If $x \in \operatorname{Int}(A)$ then in particular $x \in A$ and so $d(x,A)$ is the infimum of a set that contains $d(x,x) = 0$ in particular, so $d(x,A) = 0$.

If $x \in \partial A$, pick $r>0$ arbitrarily. Then $B(x,r)$ intersects $A$ by the definition of the boundary, and so there is some point $a_r \in A$ with $d(x,a_r) < r$. So also $d(x,A) \le d(x,a_r) < r$ as well. As $r > 0$ was arbitrary we conclude that $d(x,A) = 0$ as it's below every strictly positive number.
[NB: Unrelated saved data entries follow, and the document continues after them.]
/-- A request can be performed now. -/
def State.eligible (s : State) (r : MReq) : Bool :=
  !r.done && r.status == 0 && s.reqReady r && s.depsMet r && s.tokenMet r && (s.accept r).isSome

/-- The request at index i of an engine's table that a port serves next: one that has ended writes its record, and one that waits for its token or its
dependences may be accepted meanwhile (08 R176, 22 R385). `take` and `k` receive the request, the state before its acceptance and the state after. -/
def portServe (e i : Nat) (mine : Instr → Bool) (before : MReq → MReq → Bool) (s : State) (take k : MReq → State → State → State) : Out :=
  match (s.eng e).table[i]? with
  | none => .next s
  | some r =>
    if !mine r.instr then .next s
    else if r.done then .next (s.endReq r)
    else if r.status != 0 then .next (if s.depsMet r then s.reqCancelled r else s)
    else if !s.eligible r then
      .next (if r.acc || !s.reqReady r then s else match s.accept r with
        | none => s
        | some s' => take r s s')
    else if (s.eng e).table.any (fun a => a.uid != r.uid && mine a.instr && before a r && s.eligible a) then .next s
    else match s.accept r with
      | none => .next s
      | some s' => .next (k { r with wait := none } s s')

/-- Weights of a tile of n rows as stored elements. -/
def weightsOf (n : Nat) (f : Nat → Nat → Num) : List (Nat × Num) :=
  (List.range (256 * n)).filterMap fun i =>
    let v := f (i / 256) (i % 256)
    if v.isZero then none else some (i, v)

/-- The seven combinations of MWLD `.acc` (11 R241): blocks 0 to 3 are W11, W12, W21, W22. -/
def accSets : List (Nat × Option (Nat × Bool)) :=
  [(0, some (3, false)), (0, none), (1, some (3, true)), (2, some (0, true)), (3, none), (0, some (1, false)), (2, some (3, false))]

/-- The value at (i, k) of a block or of a combination of two. -/
def combine (fmt nw n data x : Nat) (y : Option (Nat × Bool)) (i k : Nat) : Num :=
  let el (q : Nat) : El := tileEl fmt nw n (data / 2 ^ (8 * (q * mTile fmt nw n))) i k
  match y with
  | none => (el x).val
  | some (q, sub) => presum fmt sub (el x) (el q)

/-- Row addresses of a tile request. -/
def MReq.rows (r : MReq) : List W64 := (List.range r.fld.n).map fun (i : Nat) => r.a + .ofNat 64 i * r.b

/-- The pieces of 16 bytes that a request reads (11 R241, R244, R256). -/
def MReq.source (r : MReq) : List W64 :=
  let f := r.fld
  let T := mTile f.fmt f.nw f.n
  match r.instr with
  | .mwld .. => tableAt r.a 16 ((if f.acc then 4 * T else T) / 16)
  | .mma .. => tableAt r.a 16 ((if f.shp then 4 * T else T) / 16)
  | .macwr .. => r.rows.flatMap fun a => tableAt a 16 (256 * macSize f.fmt / 16)
  | _ => []

/-- WEIGHT_LOAD: an MWLD reads its source, `part` of it or all that is left, and latches its sets once it is there. -/
def execWeightLoad (e : Nat) (p : PortTurn) (s : State) : Out :=
  let ⟨i, part⟩ := p
  portServe e i Instr.isMwld (fun a b => a.uid < b.uid) s (fun _ _ s => s) fun r _ s =>
    let f := r.fld
    let T := mTile f.fmt f.nw f.n
    let total := if f.acc then 4 * T else T
    s.readSource { r with acc := true } false r.source part fun data r s =>
      let x := s.eng e
      let set (c : Nat × Option (Nat × Bool)) : WSet :=
        ⟨f.fmt, f.nw, f.acc, weightsOf f.n (combine f.fmt f.nw f.n data c.1 c.2), 1⟩
      let sets := if f.acc then (accSets.zipIdx).foldl (fun v (c, j) => put v j (set c)) x.sets
        else put x.sets r.op.set (set (0, none))
      (s.setEng e { x with sets }).reqDone r 0 total

/-! ### The array (11 R243, R247-R250) -/

def tileGet (t : List (Nat × W96)) (k : Nat) : W96 := ((t.find? (·.1 == k)).map (·.2)).getD 0

/-- The elements of rows m to m + n - 1 replaced; elements +0 are not listed. -/
def tileRows (t : List (Nat × W96)) (m n : Nat) (f : Nat → W96) : List (Nat × W96) :=
  t.filter (fun x => x.1 < 256 * m) ++
  ((List.range (256 * n)).filterMap fun i =>
    let v := f (256 * m + i)
    if v = 0 then none else some (256 * m + i, v)) ++
  t.filter (fun x => 256 * (m + n) ≤ x.1)

/-- The window sums of a pass on one engine, row by row. -/
def passSums (f : MFld) (data : Nat) (p : Pass) (w : WSet) : List (Num × Bool) :=
  let cols := (List.range 256).map fun n =>
    let els := w.els.filter fun x => x.1 / 256 == n
    if els.isEmpty then [] else (List.range 256).map fun k => ((els.find? (·.1 == 256 * n + k)).map (·.2)).getD (.fin false 0 0)
  (List.range f.n).flatMap fun m =>
    let xs := (List.range 256).map (combine f.fmt f.nw f.n data p.x p.y m)
    let plain := xs.all fun v => !v.isNan && !v.isInf
    cols.map fun ws =>
      if ws.isEmpty && plain then (.fin false 0 0, false)
      else
        let (v, st) := window xs (if ws.isEmpty then List.replicate 256 (.fin false 0 0) else ws)
        if f.shp && !f.cls && v.isInf then (.nan, st) else (v, st)

/-- One pass on one engine. -/
def State.passOn (s : State) (e : Nat) (f : MFld) (data : Nat) (earlier : List Pass) (p : Pass) : State :=
  let x := s.eng e
  let sums := (passSums f data p (nth x.sets p.set)).toArray
  let one (tiles : Vector (List (Nat × W96)) 4) (t : Nat × Bool) : Vector (List (Nat × W96)) 4 :=
    let first := f.z && !(earlier.any fun q => q.tgts.any (·.1 == t.1))
    let old := nth tiles t.1
    put tiles t.1 (tileRows old 0 f.n fun k =>
      let (v, st) := (sums[k]?).getD (.fin false 0 0, false)
      addz (tileGet old k) (v.flip t.2) st first)
  s.setEng e { x with tiles := p.tgts.foldl one x.tiles }

/-- The array streams a pass of n rows for ceil(n / r) cycles (11 R238, R257). -/
def State.streams (s : State) (e : Nat) (f : MFld) : State :=
  let x := s.eng e
  let r := mRate f.fmt f.nw
  s.setEng e { x with stream := x.stream + (f.n + r - 1) / r }

/-- ARRAY_PASS: the highest PRI first, then the oldest, of the MMAs whose dependences are met: it reads its activation, `part` of it or all
that is left, or makes its next pass. The count of a chain's record is that of all its engines (DEDUCED, log 92). -/
def execArrayPass (e : Nat) (p : PortTurn) (s : State) : Out :=
  let ⟨i, part⟩ := p
  portServe e i Instr.isMma (fun a b => b.fld.pri < a.fld.pri || (a.fld.pri == b.fld.pri && a.uid < b.uid)) s (fun _ _ s => s) fun r _ s =>
    let r := { r with acc := true }
    let f := r.fld
    let ps := passesOf f
    let es := s.reqEngines r
    let run (data : Nat) (r : MReq) (s : State) : State :=
      match ps[r.passes]? with
      | none => s
      | some p =>
        let s := es.foldl (fun s e => (s.passOn e f data (ps.take r.passes) p).streams e f) s
        let r := { r with passes := r.passes + 1, data := some data }
        if r.passes < ps.length then s.modReq e r.uid fun _ => r
        else s.reqDone r ps.length (12 * 256 * f.n * (if f.shp then 4 else 1) * es.length)
    match r.data with
    | some d => run d r s
    | none =>
      if es.any (fun j => ps.any fun p => (nth (s.eng j).sets p.set).status != 1) then s.reqFail r 4 2 0
      else s.readSource r false r.source part run

/-! ### The tile port (11 R254-R256) -/

/-- Row addresses, and the code of the first check that fails. -/
def State.rowsBad (s : State) (r : MReq) (rows : List W64) (bytes : Nat) : Option Nat :=
  match s.badBase (s.reqEng r).tag (rows.flatMap fun a => [a, a + .ofNat 64 (bytes - 1)]) with
  | some fc => some fc
  | none =>
    if r.a.toNat % 16 ≠ 0 ∨ r.b.toNat % 16 ≠ 0 then some 3
    else if r.b.toNat < bytes then some 4 else none

/-- Where the granules of a destination lie: all, or the first failure. -/
def State.placeGrans (s : State) (e : Eng) : List W64 → List (W64 × Loc) → ER (List (W64 × Loc))
  | [], acc => .ok acc s
  | va :: vs, acc => match s.eAt e.die e.ctx e.tag va true false with
    | .mem pa cls => if s.owned (.mem pa 0) 16 e.job || s.storeTaken pa 16 || s.repairing pa then .wait else s.placeGrans e vs (acc ++ [(va, .mem pa cls)])
    | .pad t o => if s.owned (.pad t o) 16 e.job then .wait else s.placeGrans e vs (acc ++ [(va, .pad t o)])
    | .err st fc => .err st fc va
    | .wait => .wait
    | .miss w => .miss va w true s

/-- Writes one piece of a destination that the request owns. -/
def State.putPiece (s : State) (e : Eng) (l : Loc) (v : Nat) : Option State :=
  match l with
  | .mem pa _ => (s.directWrite e.src e.die pa 16 v e.job).map (·.noteAccess e.die e.col pa)
  | .pad t o => some (s.granWrite t o (leCells o 16 v))
  | .nowhere => some s

/-- Number the elements of a row as bytes of the given size. -/
def packEls (size : Nat) : List Nat → Nat
  | [] => 0
  | v :: vs => v % 2 ^ (8 * size) + 2 ^ (8 * size) * packEls size vs

/-- What MACRD writes: its pieces of 16 bytes in order, and the flags of its conversions. -/
def State.readOuts (s : State) (e : Nat) (r : MReq) : List Nat × Nat :=
  let f := r.fld
  let size := macSize f.fmt
  let tile := nth (s.eng e).tiles f.tl
  let outs := (List.range f.n).map fun i => (List.range 256).map fun n =>
    macOut f.fmt (Rm.ofCode f.rm 0) f.sat (tileGet tile (256 * (f.row + i) + n))
  (outs.flatMap fun row => let v := packEls size (row.map (·.1)); (List.range (16 * size)).map fun k => v / 2 ^ (128 * k) % 2 ^ 128,
   (flOr outs.flatten).toNat)

/-- A piece that cannot be written: its home is in warm reset, or its peer link is down, which leaves an error record (11 R259, 15 R346, R347). -/
def State.pieceLost (s : State) (r : MReq) (va : W64) (l : Loc) : Option State :=
  match l with
  | .mem pa _ =>
    if s.dieDown (homeDie pa) then some (s.reqFail r 5 0 va)
    else if s.peerDown pa then some ((s.errorRec pa r.grid r.ctx 3 (engDie r.eng) 3).reqFail r 3 3 va)
    else none
  | _ => none

/-- MACRD's engine writes `part` of what it still owns, or all of it, as one step (11 R244, R255). -/
def State.writePieces (s : State) (e : Nat) (r0 : MReq) (part : Nat) : State :=
  let r := { r0 with started := true }
  let f := r.fld
  let (vals, fl) := s.readOuts e r
  let now := r.own.filter fun x => part == 0 || x.1 + 1 == part
  match now.findSome? fun x => s.pieceLost r x.2.1 x.2.2 with
  | some s => s
  | none =>
    match now.foldl (fun (o : Option State) x => o.bind fun s => s.putPiece (s.reqEng r) x.2.2 ((vals[x.1]?).getD 0)) (some s) with
    | none => s
    | some s =>
      let r := { r with own := r.own.filter fun x => !(part == 0 || x.1 + 1 == part) }
      if !r.own.isEmpty then s.modReq e r.uid fun _ => r
      else
        let x := s.eng e
        let s := if f.z then s.setEng e { x with tiles := put x.tiles f.tl (tileRows (nth x.tiles f.tl) f.row f.n fun _ => 0) } else s
        s.reqDone r fl (f.n * (256 * macSize f.fmt))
So $\overline{A} \subseteq \{x \in X: d(x,A) = 0\}$.

So suppose $d(x,A) = 0$ for some $x$, and we can assume that $x \notin \operatorname{Int}(A)$ (or we would be done already). This means that for every $r>0$ we have that $B(x,r)$ intersects $X \setminus A$. Also, if $r>0$, some $a_r \in A$ exists such that $d(x,a_r) < r$, because otherwise $\forall a \in A: d(x,a) \ge r$ which implies that $\inf \{d(x,a): a \in A \} \ge r > 0$ as well, a contradiction. So $B(x,r)$ intersects $A$ as well, and as this holds for every $r>0$, $x \in \partial A \subseteq \overline{A}$, as required.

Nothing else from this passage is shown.